This lab provides a test environment for the codes generated using the Generative AI classroom.

Follow the instructions below to set up this environment for further use.


# Setup


### Install required libraries

In case of a requirement of installing certain python libraries for use in your task, you may do so as shown below.


In [1]:
%pip install seaborn

### Dataset URL from the GenAI lab
Use the URL provided in the GenAI lab in the cell below. 


In [2]:
URL = "https://cf-courses-data.s3.us.cloud-object-storage.appdomain.cloud/IBMDeveloperSkillsNetwork-DA0101EN-Coursera/laptop_pricing_dataset_mod2.csv"

### Downloading the dataset

Execute the following code to download the dataset in to the interface.
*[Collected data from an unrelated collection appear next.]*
-- ==== Sys2Proof/Laws/State.lean ====
section
/-!
SUPPORT. What each update of the state leaves alone: one lemma per field per update, and
the lemmas of `andThen`.
-/

namespace Sys2Proof.Machine

/-! ## Outcomes in sequence -/

@[simp] theorem andThen_next {α β : Type} (a : α) (k : α → Out β) :
    andThen (.next a) k = k a := rfl

@[simp] theorem andThen_fault {α β : Type} (e : Fault) (k : α → Out β) :
    andThen (.fault e : Out α) k = .fault e := rfl

@[simp] theorem andThen_refused {α β : Type} (e : Refusal) (k : α → Out β) :
    andThen (.refused e : Out α) k = .refused e := rfl

/-- All that a sequence ending in a next state can have done. -/
theorem andThen_eq_next {α β : Type} {x : Out α} {k : α → Out β} {b : β}
    (h : andThen x k = .next b) : ∃ a, x = .next a ∧ k a = .next b := by
  cases x with
  | next a => exact ⟨a, rfl, h⟩
  | fault e => cases h
  | refused e => cases h

/-! ## Registers -/

@[simp] theorem setReg_pc (s : State) (p : PReg) (v : Word32) :
    (s.setReg p v).pc = s.pc := by
  cases p with
  | bank n k => simp only [State.setReg]; split <;> rfl
  | fixed j => cases j <;> rfl

@[simp] theorem setReg_f (s : State) (p : PReg) (v : Word32) :
    (s.setReg p v).f = s.f := by
  cases p with
  | bank n k => simp only [State.setReg]; split <;> rfl
  | fixed j => cases j <;> rfl

@[simp] theorem setReg_fAlt (s : State) (p : PReg) (v : Word32) :
    (s.setReg p v).fAlt = s.fAlt := by
  cases p with
  | bank n k => simp only [State.setReg]; split <;> rfl
  | fixed j => cases j <;> rfl

@[simp] theorem setReg_iff (s : State) (p : PReg) (v : Word32) :
    (s.setReg p v).iff = s.iff := by
  cases p with
  | bank n k => simp only [State.setReg]; split <;> rfl
  | fixed j => cases j <;> rfl

@[simp] theorem setReg_max (s : State) (p : PReg) (v : Word32) :
    (s.setReg p v).max = s.max := by
  cases p with
  | bank n k => simp only [State.setReg]; split <;> rfl
  | fixed j => cases j <;> rfl

@[simp] theorem setReg_rfp (s : State) (p : PReg) (v : Word32) :
    (s.setReg p v).rfp = s.rfp := by
  cases p with
  | bank n k => simp only [State.setReg]; split <;> rfl
  | fixed j => cases j <;> rfl

@[simp] theorem setReg_dmas (s : State) (p : PReg) (v : Word32) :
    (s.setReg p v).dmas = s.dmas := by
  cases p with
  | bank n k => simp only [State.setReg]; split <;> rfl
  | fixed j => cases j <;> rfl

@[simp] theorem setReg_dmad (s : State) (p : PReg) (v : Word32) :
    (s.setReg p v).dmad = s.dmad := by
  cases p with
  | bank n k => simp only [State.setReg]; split <;> rfl
  | fixed j => cases j <;> rfl

@[simp] theorem setReg_dmac (s : State) (p : PReg) (v : Word32) :
    (s.setReg p v).dmac = s.dmac := by
  cases p with
  | bank n k => simp only [State.setReg]; split <;> rfl
  | fixed j => cases j <;> rfl

@[simp] theorem setReg_dmam (s : State) (p : PReg) (v : Word32) :
    (s.setReg p v).dmam = s.dmam := by
  cases p with
  | bank n k => simp only [State.setReg]; split <;> rfl
  | fixed j => cases j <;> rfl

@[simp] theorem setReg_intnest (s : State) (p : PReg) (v : Word32) :
    (s.setReg p v).intnest = s.intnest := by
  cases p with
  | bank n k => simp only [State.setReg]; split <;> rfl
  | fixed j => cases j <;> rfl

@[simp] theorem setReg_halted (s : State) (p : PReg) (v : Word32) :
    (s.setReg p v).halted = s.halted := by
  cases p with
  | bank n k => simp only [State.setReg]; split <;> rfl
  | fixed j => cases j <;> rfl

@[simp] theorem setReg_repeating (s : State) (p : PReg) (v : Word32) :
    (s.setReg p v).repeating = s.repeating := by
  cases p with
  | bank n k => simp only [State.setReg]; split <;> rfl
  | fixed j => cases j <;> rfl

@[simp] theorem setReg_mem (s : State) (p : PReg) (v : Word32) :
    (s.setReg p v).mem = s.mem := by
  cases p with
  | bank n k => simp only [State.setReg]; split <;> rfl
  | fixed j => cases j <;> rfl

@[simp] theorem setReg_offers (s : State) (p : PReg) (v : Word32) :
    (s.setReg p v).offers = s.offers := by
  cases p with
  | bank n k => simp only [State.setReg]; split <;> rfl
  | fixed j => cases j <;> rfl

@[simp] theorem setReg_draws (s : State) (p : PReg) (v : Word32) :
    (s.setReg p v).draws = s.draws := by
  cases p with
  | bank n k => simp only [State.setReg]; split <;> rfl
  | fixed j => cases j <;> rfl

@[simp] theorem setReg_stores (s : State) (p : PReg) (v : Word32) :
    (s.setReg p v).stores = s.stores := by
  cases p with
  | bank n k => simp only [State.setReg]; split <;> rfl
  | fixed j => cases j <;> rfl

@[simp] theorem setReg_product (s : State) (p : PReg) (v : Word32) :
    (s.setReg p v).product = s.product := by
  cases p with
  | bank n k => simp only [State.setReg]; split <;> rfl
  | fixed j => cases j <;> rfl

@[simp] theorem setSlot_pc (s : State) (sz : Size) (d : Slot) (v : BitVec sz.bits) :
    (s.setSlot sz d v).pc = s.pc := setReg_pc ..

@[simp] theorem setSlot_f (s : State) (sz : Size) (d : Slot) (v : BitVec sz.bits) :
    (s.setSlot sz d v).f = s.f := setReg_f ..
> Please note that this step is essential in JupyterLite. If you are using a downloaded version of this notebook and running it on JupyterLabs, then you can skip this step and directly use the URL in pandas.read_csv() function to read the dataset as a dataframe


In [3]:
from pyodide.http import pyfetch

async def download(url, filename):
    response = await pyfetch(url)
    if response.status == 200:
        with open(filename, "wb") as f:
            f.write(await response.bytes())

path = URL

await download(path, "dataset.csv")

---


# Test Environment


In [4]:
# Keep appending the code generated to this cell, or add more cells below this to execute in parts
import pandas as pd

file_path = "dataset.csv"
data_frame = pd.read_csv(file_path)



In [6]:
from sklearn.linear_model import LinearRegression
from sklearn.metrics import mean_squared_error, r2_score

#  Define the source and target variables
source_variable = data_frame["CPU_frequency"]
target_variable = data_frame["Price"]

# Create and train the linear regression model
model = LinearRegression()
model.fit(source_variable.values.reshape(-1, 1), target_variable)

# Make predictions using the trained model
predictions = model.predict(source_variable.values.reshape(-1, 1))

# Calculate and display the MSE and R^2 values
mse = mean_squared_error(target_variable, predictions)
r2 = r2_score(target_variable, predictions)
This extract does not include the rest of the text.